┌────────

/-- Why the block that is written now fails, where it does: 0 erase, 1 program verify, 2 wear (R405). What an erase or a verify of a block
outside a region copy finds is reported ahead of it (log 125). -/
def blockFails (s : State) (b : Nat) : Option Nat :=
  match s.flash.fault with
  | some c => some c
  | none => if 100000 ≤ tget 0 s.flash.erases (physBlock s b) + 1 then some 2 else none

/-- The write of one block outside a region copy needs no spare, or there is one (R405). -/
def blockFits (s : State) (b : Nat) : Bool := (blockFails s b).isNone || decide (s.flash.sparesUsed < 10)

/-- One block is erased and programmed under a journal entry, on a spare where it fails; with none left it is not written (R405,
R408). -/
def writeBlock (b region index gen : Nat) (x : Option Block) (s : State) : State :=
  let once := fun (s : State) =>
    let s := eraseBlock b (journalPut b region index gen false s)
    match x with | some x => putBlock b x s | none => s
  match blockFails s b with
  | none => journalPut b region index gen true (once s)
  | some c =>
    if 10 ≤ s.flash.sparesUsed then s
    else
      let s := eraseBlock b (journalPut b region index gen false { s with flash := { s.flash with fault := none } })
      journalPut b region index gen true (once (retireBlock b c s))

/-- The block that a region of two blocks writes next. -/
def smallBlock (region gen : Nat) : Nat := (regionBlocks region (gen % 2)).1

/-- The next generation of the key area (5) or of the safety block (6). -/
def areaGen (s : State) (region : Nat) : Nat := (tget 0 s.flash.smallGen region + 1) % 2 ^ 32

/-- The key area or the safety block can be written: the command that asks for it is else refused with NO_RESOURCE (R405). -/
def areaFits (s : State) (region : Nat) : Bool := blockFits s (smallBlock region (areaGen s region))

/-- A region of two blocks that alternate is written with a generation: boot records (0), key area (5), safety block (6). -/
def smallStore (region gen : Nat) (content : Bytes) (s : State) : State :=
  let b := smallBlock region gen
  if !blockFits s b then s
  else copyDone region (gen % 2) gen (writeBlock b region (gen % 2) gen (some (copyBlock region (gen % 2) 0 gen content)) s)

/-- The key area or the safety block is written with its next generation; the bytes it holds are open (log 1). -/
def storeArea (region : Nat) (s : State) : State :=
  let g := areaGen s region
  smallStore region g (Config.areaBytes region g) { s with flash := { s.flash with smallGen := tput 0 region g s.flash.smallGen } }

end Sys2Proof.Machine
end

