/-- The words that a loop reads: word and source. -/
def ceWords (x : CeLoop) : List (Nat × Bool) :=
  (List.range (ceM x)).flatMap (fun i =>
    let m := ceMap x i
    (fld m 47 33, bit m 2) :: (if bit m 0 then [] else [(fld m 32 18, bit m 1)]))

/-- A word as it stands at a trigger tick: the engine's own freeze. -/
def liveIn (s : State) (t w : Nat) (out : Bool) : CeIn :=
  if mayRead s t w then ⟨w, out, imgWord s w, qualBad (plotQual s (w / 64))⟩ else ⟨w, out, 0#48, true⟩

/-- A word from the snapshot of an execution (08 R212, SCAN). -/
def scanIn (e : Ex) (w : Nat) (out : Bool) : CeIn :=
  if ownRead e.plots e.tenant w || sharedRead e.plots e.tenant w then
    let v := if out then (match e.outw.find? (fun x => x.1 == w) with | some x => x.2 | none => wget e.view w) else wget e.view w
    ⟨w, out, v, qualBad (wget e.quals (w / 64))⟩
  else ⟨w, out, 0#48, true⟩

/-- All words that a sample of lead l reads, with their values by f. -/
def freezeIns (s : State) (l : Nat) (f : Nat → Bool → CeIn) : List CeIn :=
  ((l :: ceMembers s l).flatMap (fun n => ceWords (getLoop s n))).dedup.map (fun e => f e.1 e.2)

/-- An input of a sample: as frozen, or, for a word that the loop has come to read since, as it stands. -/
def ceIn (s : State) (j : CeJob) (t w : Nat) (out : Bool) : CeIn :=
  (j.reads.find? (fun r => r.w == w && r.out == out)).getD (liveIn s t w out)

/-! ### The basic level (08 R220) -/

/-- Nominal frequency of a mains input in mHz, for Ts. -/
def ceNominal (s : State) (n : Nat) : Nat :=
  let m := getMains s n
  match (if fld m.cfg 47 46 = 0 then m.system else fld m.cfg 47 46) with | 1 => 16700 | 2 => 50000 | 3 => 60000 | _ => 50000

/-- Ts of a loop in seconds by its own trigger; `given` is Ts of the basic parameters, 0 for none. -/
def ceTsOwn (s : State) (trig : Nat) (tw : Word) (given : Word) : Rat :=
  match trig with
  | 1 => (fld tw 47 28 : Nat) / 1000000
  | 2 => (fld tw 47 40 + 1 : Nat) * 1000 / (ceNominal s 0 : Nat)
  | 3 => (fld tw 47 40 + 1 : Nat) * 1000 / (ceNominal s 1 : Nat)
  | _ => if given = 0#48 then 1 / 1000 else (given.toInt : Rat) / 4294967296

/-- Ts of a basic loop; a member takes its lead's. -/
def ceTs (s : State) (x : CeLoop) : Rat :=
  if ceTrig x = 4 then
    let l := getLoop s (ceLead x)
    ceTsOwn s (ceTrig l) l.trig (l.basic.getD 5 0#48)
  else ceTsOwn s (ceTrig x) x.trig (x.basic.getD 5 0#48)

/-- A rational as the nearest Q16.32 value, halves up; a value outside the format is free (log 1). -/
def toQ (r : Rat) (free : Word) : Word :=
  let v := (r * 4294967296 + 1 / 2).floor
  if -(2 ^ 47) ≤ v ∧ v < 2 ^ 47 then wi v else free

/-- KQ of the basic parameters, exact. -/
def ceKq (s : State) (x : CeLoop) : Rat :=
  ((x.basic.getD 0 0#48).toInt : Rat) * ceTs s x / ((x.basic.getD 1 0#48).toInt : Rat)

/-- The coefficient block that the basic parameters KP, TI, UMIN, UMAX, RC, Ts derive. -/
def ceDerive (s : State) (x : CeLoop) : List Word :=
  let b := fun i => x.basic.getD i 0#48
  let f := Config.freeWord
  [b 0] ++ (if ceInteg x then [toQ (ceKq s x) (f s.free), toQ (4294967296 / ((b 0).toInt : Rat)) (f (s.free + 1))] else []) ++
    [b 2, b 3, b 4] ++ (if ceInteg x then [0#48] else [])

/-! ### Changes between two samples (08 R221) -/

/-- The loop as a request leaves it, its block and state included (08 R220, R221): no sample has been taken since, and outputs it
has no longer read 0 (R218). -/
def ceCandidate (s : State) (x : CeLoop) (r : CeReq) : CeLoop :=
  let y := { x with
    cfg := setBit (setFld r.cfg 44 40 (ceTenant x)) 39 r.expert
    trig := r.trig, map := r.map, basic := r.basic, isSet := true, noted := [] }
  let same := ceSize y == x.coef.length
  let z := List.replicate (ceSize y) 0#48
  let y := { y with ua := x.ua.take (ceP y), uc := x.uc.take (ceP y), status := setFld x.status 31 31 0 }
  let y := if same then y else { y with coef := z, stage := y.stage.map (fun _ => z), xh := [], q := [] }
  if r.expert then y else { y with coef := ceDerive s y }

/-- Coefficients of a loop whose basic level derives them, derived again; x̂, q and the level stay. -/
def ceDeriveAgain (n : Nat) (s : State) : State :=
  let x := getLoop s n
  if x.isSet && !ceExpert x && ceInteg x then { updLoop n (fun x => { x with coef := ceDerive s x }) s with free := s.free + 2 } else s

└────────

Output exactly one stretch of the listing: from the line containing "def blockFails (s" through the line containing "if !blockFits s b then s", both end lines included.

**Reply to the exercise:**
def blockFails (s : State) (b : Nat) : Option Nat :=
  match s.flash.fault with
  | some c => some c
  | none => if 100000 ≤ tget 0 s.flash.erases (physBlock s b) + 1 then some 2 else none

/-- The write of one block outside a region copy needs no spare, or there is one (R405). -/
def blockFits (s : State) (b : Nat) : Bool := (blockFails s b).isNone || decide (s.flash.sparesUsed < 10)

/-- One block is erased and programmed under a journal entry, on a spare where it fails; with none left it is not written (R405,
R408). -/
def writeBlock (b region index gen : Nat) (x : Option Block) (s : State) : State :=
  let once := fun (s : State) =>
    let s := eraseBlock b (journalPut b region index gen false s)
    match x with | some x => putBlock b x s | none => s
  match blockFails s b with
  | none => journalPut b region index gen true (once s)
  | some c =>
    if 10 ≤ s.flash.sparesUsed then s
    else
      let s := eraseBlock b (journalPut b region index gen false { s with flash := { s.flash with fault := none } })
      journalPut b region index gen true (once (retireBlock b c s))

/-- The block that a region of two blocks writes next. -/
def smallBlock (region gen : Nat) : Nat := (regionBlocks region (gen % 2)).1

/-- The next generation of the key area (5) or of the safety block (6). -/
def areaGen (s : State) (region : Nat) : Nat := (tget 0 s.flash.smallGen region + 1) % 2 ^ 32

/-- The key area or the safety block can be written: the command that asks for it is else refused with NO_RESOURCE (R405). -/
def areaFits (s : State) (region : Nat) : Bool := blockFits s (smallBlock region (areaGen s region))

/-- A region of two blocks that alternate is written with a generation: boot records (0), key area (5), safety block (6). -/
def smallStore (region gen : Nat) (content : Bytes) (s : State) : State :=
  let b := smallBlock region gen
  if !blockFits s b then s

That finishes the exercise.